Purple midge orchid

Scientific classification
- Kingdom: Plantae
- Clade: Tracheophytes
- Clade: Angiosperms
- Clade: Monocots
- Order: Asparagales
- Family: Orchidaceae
- Subfamily: Orchidoideae
- Tribe: Diurideae
- Genus: Genoplesium
- Species: G. ostrinum
- Binomial name: Genoplesium ostrinum D.L.Jones
- Synonyms: Corunastylis ostrina (D.L.Jones) D.L.Jones & & M.A.Clem.

= Genoplesium ostrinum =

- Genus: Genoplesium
- Species: ostrinum
- Authority: D.L.Jones
- Synonyms: Corunastylis ostrina (D.L.Jones) D.L.Jones & & M.A.Clem.

Species of orchid

Genoplesium ostrinum, commonly known as the purple midge orchid, is a species of small terrestrial orchid that is endemic to New South Wales. It has a single thin leaf and up to ten dark purple flowers with darker stripes and a hairy labellum which vibrates in the slightest breeze.

==Description==
Genoplesium fimbriatum is a terrestrial, perennial, deciduous, herb with an underground tuber and a single thin leaf 150-280 mm long with the free part 10-22 mm long.
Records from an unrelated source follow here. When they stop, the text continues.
/-- The command of an opcode byte, none for an unassigned one (R94, R95(a)). -/
def Opcode.ofCode? : Nat → Option Opcode
  | 0x00 => some .nop
  | 0x01 => some .ldi
  | 0x02 => some .ldih
  | 0x03 => some .mov
  | 0x04 => some .csrr
  | 0x05 => some .csrw
  | 0x06 => some .ldc
  | 0x07 => some .stc
  | 0x08 => some .ldraw
  | 0x09 => some .straw
  | 0x10 => some .cget
  | 0x11 => some .cset
  | 0x12 => some .copq
  | 0x13 => some .cisopq
  | 0x20 => some .toargb
  | 0x21 => some .fromargb
  | 0x22 => some .transp
  | 0x23 => some .bpp
  | 0x30 => some .blend
  | 0x31 => some .blendv
  | 0x32 => some .blendvs
  | 0x33 => some .blendraw
  | 0x34 => some .blendrawm
  | 0x40 => some .sbload
  | 0x41 => some .sbstore
  | 0x42 => some .sbexpand
  | 0x43 => some .sbbulk
  | 0x44 => some .sbloadm
  | 0x45 => some .sbstorem
  | 0x50 => some .palro
  | 0x51 => some .palrw
  | 0x52 => some .paldyn
  | 0x53 => some .palidx
  | _ => none

/-- The format I and the four sub-forms of format R (R91). -/
inductive Form where
  | I | RM | RC | RT | RS
deriving DecidableEq, Repr

/-- One row of R94: the form, and which fields the command uses. -/
structure OpRow where
  form : Form
  rd : Bool := false
  rs1 : Bool := false
  rs2 : Bool := false
  cm : Bool := false
  bm : Bool := false
  po : Bool := false
  bo : Bool := false
deriving DecidableEq, Repr

/-- The form and field columns of R94. -/
def Opcode.row : Opcode → OpRow
  | .nop => { form := .RM }
  | .ldi => { form := .I, rd := true }
  | .ldih => { form := .I, rd := true }
  | .mov => { form := .RM, rd := true, rs1 := true }
  | .csrr => { form := .RS, rd := true }
  | .csrw => { form := .RS, rs1 := true }
  | .ldc => { form := .RM, rd := true, rs1 := true }
  | .stc => { form := .RM, rs1 := true, rs2 := true }
  | .ldraw => { form := .RM, rd := true, rs1 := true, cm := true, bo := true }
  | .straw => { form := .RM, rs1 := true, rs2 := true, cm := true, bo := true }
  | .cget => { form := .RC, rd := true, rs1 := true }
  | .cset => { form := .RC, rd := true, rs1 := true, rs2 := true }
  | .copq => { form := .RM, rd := true, rs1 := true }
  | .cisopq => { form := .RM, rd := true, rs1 := true }
  | .toargb => { form := .RM, rd := true, rs1 := true, cm := true }
  | .fromargb => { form := .RM, rd := true, rs1 := true, cm := true }
  | .transp => { form := .RM, rd := true, cm := true }
  | .bpp => { form := .RM, rd := true, cm := true }
  | .blend => { form := .RM, rd := true, rs1 := true, rs2 := true, bm := true }
  | .blendv => { form := .RM, rd := true, rs1 := true, rs2 := true, bm := true }
  | .blendvs => { form := .RM, rd := true, rs1 := true, rs2 := true, bm := true }
  | .blendraw => { form := .RM, rd := true, rs1 := true, rs2 := true, cm := true, bm := true }
  | .blendrawm => { form := .RM, rs1 := true, rs2 := true, cm := true, bm := true, bo := true }
  | .sbload => { form := .RM, rd := true, rs1 := true, rs2 := true, cm := true, po := true }
  | .sbstore => { form := .RM, rd := true, rs1 := true, rs2 := true, cm := true, po := true }
  | .sbexpand => { form := .RM, rd := true, rs1 := true, cm := true }
  | .sbbulk => { form := .RM, rs1 := true, rs2 := true, cm := true, po := true }
  | .sbloadm => { form := .RM, rd := true, rs1 := true, rs2 := true, cm := true, po := true }
  | .sbstorem => { form := .RM, rd := true, rs1 := true, rs2 := true, cm := true, po := true }
  | .palro => { form := .RT, rs1 := true, rs2 := true }
  | .palrw => { form := .RT, rs1 := true, rs2 := true }
  | .paldyn => { form := .RM, rs1 := true }
  | .palidx => { form := .RM, rd := true, rs1 := true }
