-- ==== Sys2Proof/Machine/Step.lean ====
section
/-! DEFINITION. One step of the machine: the engine has no program counter and fetches nothing (spec/10_state.md
R22); a step is the host's next move (spec/70_reset_and_hazards.md R367), most often a word written to `CMD`. -/

namespace Sys2Proof.Machine

/-- One step. -/
def step (s : State) : Host.Outcome State Fault Refusal := takeMove s

/-- The state with the instruction of `nbits` bits `w` placed where the next step takes its command from: as the
host's next move, a write of the 32-bit word to `CMD`. -/
def State.withFetchWord (s : State) (nbits w : Nat) : State := s.withCommand (BitVec.ofNat 32 (w % 2 ^ nbits))

end Sys2Proof.Machine
end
Between three and ten dark purple flowers are crowded along a flowering stem 10-30 mm long and much taller than the leaf. The flowers are about 10 mm long, 8.5 mm wide and as with others in the genus, are inverted so that the labellum is above the column rather than below it. The dorsal sepal is 6 mm long, 3 mm wide with darker stripes, a pointed tip and hairy edges. The lateral sepals are 7.5 mm long, 1 mm wide with a humped base and spread widely apart from each other. The petals are 4 mm long, 1.5 mm wide and striped with hairy edges. The labellum is about 5 mm long, 1.5 mm wide with its tip curled upwards and long hairs on its edge. The labellum quivers in the slightest breeze. Flowering occurs between February and April.

==Taxonomy and naming==
Genoplesium ostrinum was first formally described in 2001 by David Jones and the description was published in The Orchadian. In 2002, Jones and Mark Clements changed the name to Corunastylis ostrina but the change is not accepted by the Australian Plant Census. The specific epithet (ostrinum) is a Latin word meaning "purple".

==Distribution and habitat==
The purple midge orchid grows with shrubs or grasses in woodland between Tallong and Braidwood.